→ Your instructions
Locate the line that contains "Sys2Proof.Machine.execSys nnn s" in the entries below, then repeat it and every following line through the line that contains "Sys2Proof.Machine.execSeReg x y n s", exactly, and no others.

Stored items:

/-- A code of F8A, which has no infinity, is what its own value rounds to, unless it is a NaN (R37). -/
theorem encodeFloat_decodeF8A {c : Nat} (hc : c < 256) (hnan : valIsNan (decodeF8A c) = false) :
    encodeFloat fmtF8A (decodeF8A c) = ⟨c, false, false⟩ := by
  have hmag : c % 128 ≠ 127 := fun h => by simp [decodeF8A, h, valIsNan] at hnan
  have hfin := encodeFloat_decodeIeee_finite (t := fmtF8A) (esp := 16) (e := c / 8 % 16) (f := c % 8) (decide (c / 128 % 2 = 1))
    (by omega) (Nat.mod_lt _ (by decide)) (show c / 8 % 16 * 8 + c % 8 ≤ 126 by omega)
  rw [decodeF8A, if_neg hmag]
  exact hfin.trans (congrArg (Conv.mk · false false) (code_eq_fields (eb := 4) (fb := 3) hc))

end Sys2Proof.Machine
end

section
/-!
PROOFS. The statement on number formats: O58.
-/
namespace Sys2Proof.Proofs
open Sys2Proof Sys2Proof.Machine

/-- Settles O58: F8A by its own lemma, the formats with an infinity by the one on their fields. -/
theorem formatsAgree : Obligations.FormatsAgree := by
  unfold Obligations.FormatsAgree
  refine fun c => ⟨encodeFloat_decodeF8A, ?f8b, ?g16, ?h16, ?b16, ?s32⟩
  case f8b => exact encodeFloat_decodeBits (t := fmtF8B) (eb := 5) ⟨rfl, rfl, rfl⟩ rfl rfl
  case g16 => exact encodeFloat_decodeBits (t := fmtG16) (eb := 6) ⟨rfl, rfl, rfl⟩ rfl rfl
  case h16 => exact encodeFloat_decodeBits (t := fmtH16) (eb := 5) ⟨rfl, rfl, rfl⟩ rfl rfl
  case b16 => exact encodeFloat_decodeBits (t := fmtB16) (eb := 8) ⟨rfl, rfl, rfl⟩ rfl rfl
  case s32 => exact encodeFloat_decodeBits (t := fmtS32) (eb := 8) ⟨rfl, rfl, rfl⟩ rfl rfl

end Sys2Proof.Proofs
end
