-- ==== Sys2Proof/Machine/Dispatch.lean ====
section
/-! DEFINITION. Sys2Proof/Machine/Dispatch.lean: step 6 of the cycle (40_cycle.md R120, R129): the instruction rule that the
decoded instruction names, run on a state whose PC, CUR_OP and RNG the cycle has already advanced. -/

namespace Sys2Proof.Machine

def exec (i : Instr) (s : State) : Host.Outcome State Fault Refusal :=
  match i with
  | .cls => Sys2Proof.Machine.execCls s
  | .ret => Sys2Proof.Machine.execRet s
  | .sys nnn => Sys2Proof.Machine.execSys nnn s
  | .jp nnn => Sys2Proof.Machine.execJp nnn s
  | .call nnn => Sys2Proof.Machine.execCall nnn s
  | .seImm x kk => Sys2Proof.Machine.execSeImm x kk s
  | .sneImm x kk => Sys2Proof.Machine.execSneImm x kk s
  | .seReg x y n => Sys2Proof.Machine.execSeReg x y n s
  | .ldImm x kk => Sys2Proof.Machine.execLdImm x kk s
  | .addImm x kk => Sys2Proof.Machine.execAddImm x kk s
  | .ldReg x y => Sys2Proof.Machine.execLdReg x y s
  | .orReg x y => Sys2Proof.Machine.execOrReg x y s
  | .andReg x y => Sys2Proof.Machine.execAndReg x y s
  | .xorReg x y => Sys2Proof.Machine.execXorReg x y s
  | .addReg x y => Sys2Proof.Machine.execAddReg x y s
  | .subReg x y => Sys2Proof.Machine.execSubReg x y s
  | .shrReg x y => Sys2Proof.Machine.execShrReg x y s
  | .subnReg x y => Sys2Proof.Machine.execSubnReg x y s
  | .shlReg x y => Sys2Proof.Machine.execShlReg x y s
  | .sneReg x y n => Sys2Proof.Machine.execSneReg x y n s
  | .ldI nnn => Sys2Proof.Machine.execLdI nnn s
  | .jpV0 nnn => Sys2Proof.Machine.execJpV0 nnn s
  | .rnd x kk => Sys2Proof.Machine.execRnd x kk s
  | .drw x y n => Sys2Proof.Machine.execDrw x y n s
  | .skp x => Sys2Proof.Machine.execSkp x s
  | .sknp x => Sys2Proof.Machine.execSknp x s
  | .ldVxDt x => Sys2Proof.Machine.execLdVxDt x s
  | .ldVxK x => Sys2Proof.Machine.execLdVxK x s
  | .ldDtVx x => Sys2Proof.Machine.execLdDtVx x s
  | .ldStVx x => Sys2Proof.Machine.execLdStVx x s
  | .addI x => Sys2Proof.Machine.execAddI x s
  | .ldF x => Sys2Proof.Machine.execLdF x s
  | .ldB x => Sys2Proof.Machine.execLdB x s
  | .dump x => Sys2Proof.Machine.execDump x s
  | .fill x => Sys2Proof.Machine.execFill x s

end Sys2Proof.Machine
end

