-- ==== Sys2Proof/Tests/Slice0.lean ====
section
/-! SUPPORT. Sys2Proof/Tests/Slice0.lean: the model's own tests and the witnesses of the statements' hypotheses. Expected
values come from the spec: the encodings of 30_encoding.md R94 to R99 for the words, the vectors of 95_test_vectors.md
(named K, C, A, M, D, T and L as there) for the steps, and the rules where a comment names one. -/

namespace Sys2Proof.Tests

open Sys2Proof Sys2Proof.Machine

/-! ### Helpers -/

/-- An outcome is a next state with a property. -/
def answers (o : Host.Outcome State Fault Refusal) (p : State → Bool) : Bool :=
  match o with
  | .next t => p t
  | .fault _ => false
  | .refused _ => false

theorem answers_next {o : Host.Outcome State Fault Refusal} {p : State → Bool} (h : answers o p = true) :
    ∃ t, o = .next t ∧ p t = true := by
  cases o with
  | next t => exact ⟨t, rfl, h⟩
  | fault r => cases h
  | refused r => cases h

/-- A step's outcome is a next state with a property. -/
def after (s : State) (p : State → Bool) : Bool := answers (step s) p

/-- The vectors' common start state: the load state with seed 0x01. -/
def start : State := State.reset

/-- The word stands at PC. -/
def code (w : Word) (s : State) : State := s.writeBytes s.pc.toNat (bytesOfWord w)

/-- V0 and V1 hold these, and the word stands at PC. -/
def alu (w : Word) (v0 v1 : Byte) : State := code w ((start.setReg 0 v0).setReg 1 v1)

/-- After an ALU step V0 and VF hold these, and PC is past the instruction. -/
def aluResult (v0 flag : Byte) (t : State) : Bool := t.reg 0 == v0 && t.reg 15 == flag && t.pc == 0x202

/-- The cycle recorded this fault and left the rest of the state as it was. -/
def faulted (s : State) (code : FaultCode) (pc opcode addr : Word) (t : State) : Bool :=
  t == { s with fault := some { code := code, pc := pc, opcode := opcode, addr := addr } }

/-! ### WellFormed: each check refuses an ill-formed term -/

theorem test_wellFormed_refuses_sys_that_is_cls : Instr.wellFormed (.sys 0x0E0) = false := by decide
theorem test_wellFormed_refuses_sys_that_is_ret : Instr.wellFormed (.sys 0xAEE) = false := by decide
theorem test_wellFormed_accepts_sys : Instr.wellFormed (.sys 0x123) = true := by decide

/-! ### Decoding: the word of every row, written out from its pattern -/

theorem test_decode_family0 :
    decode 0b0000_0000_1110_0000 = .ok .cls ∧ decode 0b0000_0111_1110_0000 = .ok .cls ∧
    decode 0b0000_0000_1110_1110 = .ok .ret ∧ decode 0b0000_1111_1110_1110 = .ok .ret ∧
    decode 0b0000_0001_0010_0011 = .ok (.sys 0x123) ∧ decode 0x0000 = .ok (.sys 0x000) := by decide
theorem test_decode_families1to7 :
    decode 0b0001_0010_0000_1000 = .ok (.jp 0x208) ∧ decode 0b0010_0011_0000_0000 = .ok (.call 0x300) ∧
    decode 0b0011_0011_0010_1010 = .ok (.seImm 3 0x2A) ∧ decode 0b0100_0011_0010_1010 = .ok (.sneImm 3 0x2A) ∧
    decode 0b0101_0001_0010_0111 = .ok (.seReg 1 2 7) ∧ decode 0b0110_0000_0000_0101 = .ok (.ldImm 0 5) ∧
    decode 0b0111_0000_0000_0011 = .ok (.addImm 0 3) := by decide
theorem test_decode_family8 :
    decode 0b1000_0010_0001_0000 = .ok (.ldReg 2 1) ∧ decode 0b1000_0010_0001_0001 = .ok (.orReg 2 1) ∧
    decode 0b1000_0010_0001_0010 = .ok (.andReg 2 1) ∧ decode 0b1000_0010_0001_0011 = .ok (.xorReg 2 1) ∧
    decode 0b1000_0010_0001_0100 = .ok (.addReg 2 1) ∧ decode 0b1000_0010_0001_0101 = .ok (.subReg 2 1) ∧
    decode 0b1000_0010_0001_0110 = .ok (.shrReg 2 1) ∧ decode 0b1000_0010_0001_0111 = .ok (.subnReg 2 1) ∧
    decode 0b1000_0010_0001_1110 = .ok (.shlReg 2 1) := by decide
theorem test_decode_families9toD :
    decode 0b1001_0001_0010_1111 = .ok (.sneReg 1 2 15) ∧ decode 0b1010_0010_1111_0000 = .ok (.ldI 0x2F0) ∧
    decode 0b1011_0011_0000_0000 = .ok (.jpV0 0x300) ∧ decode 0b1100_0001_0000_1111 = .ok (.rnd 1 0x0F) ∧
    decode 0b1101_0001_0010_0101 = .ok (.drw 1 2 5) := by decide
theorem test_decode_familyE :
    decode 0b1110_0001_1001_1110 = .ok (.skp 1) ∧ decode 0b1110_0001_1010_0001 = .ok (.sknp 1) := by decide
theorem test_decode_familyF :
    decode 0b1111_0011_0000_0111 = .ok (.ldVxDt 3) ∧ decode 0b1111_0011_0000_1010 = .ok (.ldVxK 3) ∧
    decode 0b1111_0011_0001_0101 = .ok (.ldDtVx 3) ∧ decode 0b1111_0011_0001_1000 = .ok (.ldStVx 3) ∧
    decode 0b1111_0011_0001_1110 = .ok (.addI 3) ∧ decode 0b1111_0011_0010_1001 = .ok (.ldF 3) ∧
    decode 0b1111_0011_0011_0011 = .ok (.ldB 3) ∧ decode 0b1111_0011_0101_0101 = .ok (.dump 3) ∧
    decode 0b1111_0011_0110_0101 = .ok (.fill 3) := by decide
/-- R104: a word of each unmapped group. -/
theorem test_decode_unmapped :
    decode 0x8018 = .error (.family8 8) ∧ decode 0x801F = .error (.family8 15) ∧
    decode 0xE19F = .error (.familyE 0x9F) ∧ decode 0xFFFF = .error (.familyF 0xFF) ∧
    decode 0xF356 = .error (.familyF 0x56) := by decide
theorem test_decodeBytes_rest_and_truncated :
    decodeBytes [0x60, 0x05, 0x70] = .ok (.ldImm 0 5, [0x70]) ∧ decodeBytes [0x60] = .error .truncated ∧
    decodeBytes [0x80, 0x1A] = .error (.unmapped (.family8 0xA)) := by decide
theorem test_decodeTableWord : decodeTableWord 16 0xD125 = some (.drw 1 2 5) ∧ decodeTableWord 16 0x801A = none := by decide
theorem test_withFetchWord_runs_the_word :
    after (State.reset.withFetchWord 16 0x6005) (fun t => t.reg 0 == 5 && t.pc == 0x202) = true := by decide
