-- ==== Sys2Proof/Machine/Checksum.lean ====
section
/-! DEFINITION. The checksum validator: the four `CRC.*` operations (R81 to R84). All writes of one operation take
effect together and every right-hand side reads the state before it (R19). -/

namespace Sys2Proof.Machine

/-- `CRC.INIT` (R81): `CRC <- 0xFF`, `MATCH <- 0`, `respond(0, 0x00FF)`. -/
def execCrcInit (s : State) : Result :=
  respond false (zext16 crcInit) ((s.writeCrc crcInit).writeMatch matchCleared)

/-- `CRC.ABSORB b` (R82): `n = crc8_octet(CRC, b)`, `CRC <- n`, `MATCH <- 0`, `respond(0, zext_16(n))`. -/
def execCrcAbsorb (b : Octet) (s : State) : Result :=
  let n := crc8Octet s.crc b
  respond false (zext16 n) ((s.writeCrc n).writeMatch matchCleared)

/-- `CRC.CHECK e` (R83): `m = (CRC == e)`, `MATCH <- m`, `respond(0, zext_16(m))`; `e` is not absorbed. -/
def execCrcCheck (e : Octet) (s : State) : Result :=
  let m := matchOfCheck s.crc e
  respond false (matchData m) (s.writeMatch m)

/-- `CRC.READ` (R84): `respond(0, zext_16(CRC))`. -/
def execCrcRead (s : State) : Result := respond false (zext16 s.crc) s

end Sys2Proof.Machine
end

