-- ==== Sys2Proof/Machine/Assembler.lean ====
section
/-! DEFINITION. The assembler (R63, R64): the request words of a source line, and the reading of a line's text. -/

namespace Sys2Proof.Machine

/-- A flag as the assembler takes it: 1 is true, 0 is false (R56). -/
def flagOf (n : Nat) : Bool := n == 1

/-- An octet operand; the range is checked before (R63). -/
def octetOf (n : Nat) : Octet := BitVec.ofNat 8 n

/-- `CRC.ABSORB b0`; ...; `CRC.ABSORB b(n-1)`. -/
def absorbAll (bytes : List Nat) : List ReqWord := bytes.map fun b => encode (.crcAbsorb (octetOf b))

/-- The words of a line whose operands are in range: the table of R63 and the expansions of R64. -/
def expand : Line → List ReqWord
  | .cmdSleep => [encode .cmdSleep]
  | .cmdWake => [encode .cmdWake]
  | .cmdReset => [encode .cmdReset]
  | .cmdReadId => [encode .cmdReadId]
  | .cmdMeas cs lp hf => [encode (.cmdMeas (flagOf cs) (flagOf lp) (flagOf hf))]
  | .crcInit => [encode .crcInit]
  | .crcAbsorb b => [encode (.crcAbsorb (octetOf b))]
  | .crcCheck e => [encode (.crcCheck (octetOf e))]
  | .crcRead => [encode .crcRead]
  | .req w => [BitVec.ofNat 12 w]
  | .crcCompute bytes => encode .crcInit :: (absorbAll bytes ++ [encode .crcRead])
  | .crcValidate bytes e => encode .crcInit :: (absorbAll bytes ++ [encode (.crcCheck (octetOf e))])
  | .crcGroup hi lo ck => encode .crcInit :: (absorbAll [hi, lo] ++ [encode (.crcCheck (octetOf ck))])
  | .measNamed lowpower stretch hfirst => [encode (.cmdMeas stretch lowpower hfirst)]

/-- The assembler: it refuses a line with an operand outside its range and never truncates one (R63). -/
def assemble (l : Line) : Option (List ReqWord) := if l.wellFormed then some (expand l) else none

/-- A program: its lines' words in order; refused when one line is. -/
def assembleAll : List Line → Option (List ReqWord)
  | [] => some []
  | l :: ls => do
    let ws ← assemble l
    let rest ← assembleAll ls
    return ws ++ rest

/-! ### The text of a line (R63; where R63 and R64 are silent, log 8) -/

/-- A space or a tab. -/
def isBlank (c : Char) : Bool := c == ' ' || c == '\t'

/-- The text without blanks at either end. -/
def trimBlanks (cs : List Char) : List Char := ((cs.dropWhile isBlank).reverse.dropWhile isBlank).reverse

/-- The pieces of a text between occurrences of a separator; at least one. -/
def splitAtChar (sep : Char) : List Char → List (List Char)
  | [] => [[]]
  | c :: cs =>
    match splitAtChar sep cs with
    | [] => [[]]
    | piece :: pieces => if c == sep then [] :: piece :: pieces else (c :: piece) :: pieces

/-- The value of a digit, hexadecimal digits in either case. -/
def digitValue (c : Char) : Option Nat :=
  let n := c.toNat
  if 48 ≤ n ∧ n ≤ 57 then some (n - 48)
  else if 65 ≤ n ∧ n ≤ 70 then some (n - 55)
  else if 97 ≤ n ∧ n ≤ 102 then some (n - 87)
  else none

/-- A run of digits of a base, read onto a value so far. -/
def readDigits (base : Nat) : Nat → List Char → Option Nat
  | acc, [] => some acc
  | acc, c :: cs =>
    match digitValue c with
    | some d => if d < base then readDigits base (acc * base + d) cs else none
    | none => none

/-- At least one digit of a base. -/
def readNonempty (base : Nat) (cs : List Char) : Option Nat := if cs.isEmpty then none else readDigits base 0 cs

/-- A number: decimal, hexadecimal with `0x`, or binary with `0b` (R63). -/
def readNumber : List Char → Option Nat
  | '0' :: 'x' :: cs => readNonempty 16 cs
  | '0' :: 'b' :: cs => readNonempty 2 cs
  | cs => readNonempty 10 cs

/-- All the values, or none when one is missing. -/
def allSome : List (Option Nat) → Option (List Nat)
  | [] => some []
  | none :: _ => none
  | some n :: rest => (allSome rest).map (n :: ·)

/-- Operands separated by commas; no text is no operand. -/
def readOperands (cs : List Char) : Option (List Nat) :=
  let t := trimBlanks cs
  if t.isEmpty then some [] else allSome ((splitAtChar ',' t).map fun p => readNumber (trimBlanks p))

/-- A line's operation from its mnemonic and its operands; `checked` is the operand after the `;` of `CRC.VALIDATE`. -/
def lineOf (mnemonic : String) (ops : List Nat) (checked : Option Nat) : Option Line :=
  match mnemonic, ops, checked with
  | "CMD.SLEEP", [], none => some .cmdSleep
  | "CMD.WAKE", [], none => some .cmdWake
  | "CMD.RESET", [], none => some .cmdReset
  | "CMD.READID", [], none => some .cmdReadId
  | "CMD.MEAS", [cs, lp, hf], none => some (.cmdMeas cs lp hf)
  | "CRC.INIT", [], none => some .crcInit
  | "CRC.ABSORB", [b], none => some (.crcAbsorb b)
  | "CRC.CHECK", [e], none => some (.crcCheck e)
  | "CRC.READ", [], none => some .crcRead
  | ".req", [w], none => some (.req w)
  | "CRC.COMPUTE", bytes, none => some (.crcCompute bytes)
  | "CRC.VALIDATE", bytes, some e => some (.crcValidate bytes e)
  | "CRC.GROUP", [hi, lo, ck], none => some (.crcGroup hi lo ck)
  | "CMD.MEAS.NORMAL.NOSTRETCH.TFIRST", [], none => some (.measNamed false false false)
  | "CMD.MEAS.NORMAL.NOSTRETCH.HFIRST", [], none => some (.measNamed false false true)
  | "CMD.MEAS.LOWPOWER.NOSTRETCH.TFIRST", [], none => some (.measNamed true false false)
  | "CMD.MEAS.LOWPOWER.NOSTRETCH.HFIRST", [], none => some (.measNamed true false true)
  | "CMD.MEAS.NORMAL.STRETCH.TFIRST", [], none => some (.measNamed false true false)
  | "CMD.MEAS.NORMAL.STRETCH.HFIRST", [], none => some (.measNamed false true true)
  | "CMD.MEAS.LOWPOWER.STRETCH.TFIRST", [], none => some (.measNamed true true false)
  | "CMD.MEAS.LOWPOWER.STRETCH.HFIRST", [], none => some (.measNamed true true true)
  | _, _, _ => none

/-- The text of one source line: the line, or nothing for a blank or comment line; `none` when it is no line of the
syntax. A `;` starts a comment (R63), but for the first `;` of `CRC.VALIDATE`, which R64 puts before its last operand. -/
def readLine (text : List Char) : Option (Option Line) :=
  let pieces := splitAtChar ';' text
  let body := trimBlanks (pieces.headD [])
  let mnemonic := String.ofList (body.takeWhile fun c => !isBlank c)
  let rest := body.dropWhile fun c => !isBlank c
  if body.isEmpty then some none
  else
    match readOperands rest with
    | none => none
    | some ops =>
      if mnemonic = "CRC.VALIDATE" then
        match (pieces[1]?).bind (fun p => readNumber (trimBlanks p)) with
        | some e => (lineOf mnemonic ops (some e)).map some
        | none => none
      else (lineOf mnemonic ops none).map some

end Sys2Proof.Machine
end

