/-- R23: every 8-bit value of `CRC` is reachable from 0xFF, by exactly one octet. -/
def Obligations.EveryChecksumIsReachable : Prop :=
  (∀ x : Octet, crc8Octet 0xFF (0xFF ^^^ x) = crc8Octet 0x00 x) ∧ Function.Bijective (crc8Octet 0x00) ∧
  ∀ (s : State) (x : Octet), s.crc = 0xFF →
    ∃ b : Octet, (∃ t, exec (.crcAbsorb b) s = .next t ∧ t.crc = x) ∧
      ∀ b' t, exec (.crcAbsorb b') s = .next t → t.crc = x → b' = b

/-- R46: done twice, every operation but `CRC.ABSORB` leaves the state, and answers the response, of doing it once; from
every `CRC` some `CRC.ABSORB` does not. -/
def Obligations.OperationsButAbsorbAreIdempotent : Prop :=
  (∀ (i : Instr) (s t : State), (∀ b, i ≠ .crcAbsorb b) → exec i s = .next t → exec i t = .next t) ∧
  ∀ s : State, ∃ (b : Octet) (t : State), exec (.crcAbsorb b) s = .next t ∧ exec (.crcAbsorb b) t ≠ .next t

/-! ### The registers (10_state.md) -/

/-- R22, R24: the frame of every operation: `CRC` is written by `CRC.INIT` and `CRC.ABSORB` only, `MATCH` by these and
`CRC.CHECK` only, and nothing but the two registers and the response is ever written. -/
def Obligations.OperationsWriteOnlyTheirRegisters : Prop :=
  ∀ (i : Instr) (s t : State), exec i s = .next t →
    t.inFlight = s.inFlight ∧ t.inputs = s.inputs ∧ t.build = s.build ∧
    (i ≠ .crcInit → (∀ b, i ≠ .crcAbsorb b) → t.crc = s.crc) ∧
    (i ≠ .crcInit → (∀ b, i ≠ .crcAbsorb b) → (∀ e, i ≠ .crcCheck e) → t.matchFlag = s.matchFlag)

/-- R24: `MATCH` is read by no operation: changing it changes no response and no `CRC`. -/
def Obligations.MatchIsReadByNoOperation : Prop :=
  ∀ (w : ReqWord) (s : State) (m : Bool), ∃ t t' : State,
    serve w s = .next t ∧ serve w { s with matchFlag := m } = .next t' ∧ t'.rsp = t.rsp ∧ t'.crc = t.crc

/-- R22, R24, over every clock cycle, resets and latencies included: if the registers agree with the history they agree
with it after the next edge. `CRC` is `compute` of the octets since the last `CRC.INIT` or reset; `MATCH` is 1 exactly
when the last of `CRC.INIT`, `CRC.ABSORB`, `CRC.CHECK` and reset was a `CRC.CHECK` of that value. -/
def Obligations.RegistersAlwaysAgreeWithTheHistory : Prop :=
  ∀ (h : History) (s t : State), Agrees h s → step s = .next t → Agrees (h.afterEdge s) t

/-- R32: the reset values; the empty history agrees with them; and octets absorbed straight after reset, without a
`CRC.INIT`, give their `compute`. -/
def Obligations.ResetStateIsTheEmptySequence : Prop :=
  State.reset.crc = 0xFF ∧ State.reset.matchFlag = false ∧ Agrees .start State.reset ∧
  ∀ bytes : List Octet, ∃ r : Run,
    runRequests (bytes.map fun b => encode (.crcAbsorb b)) State.reset = .next r ∧ r.final.crc = compute bytes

→ Answer section
  | .sys nnn => Sys2Proof.Machine.execSys nnn s
  | .jp nnn => Sys2Proof.Machine.execJp nnn s
  | .call nnn => Sys2Proof.Machine.execCall nnn s
  | .seImm x kk => Sys2Proof.Machine.execSeImm x kk s
  | .sneImm x kk => Sys2Proof.Machine.execSneImm x kk s
  | .seReg x y n => Sys2Proof.Machine.execSeReg x y n s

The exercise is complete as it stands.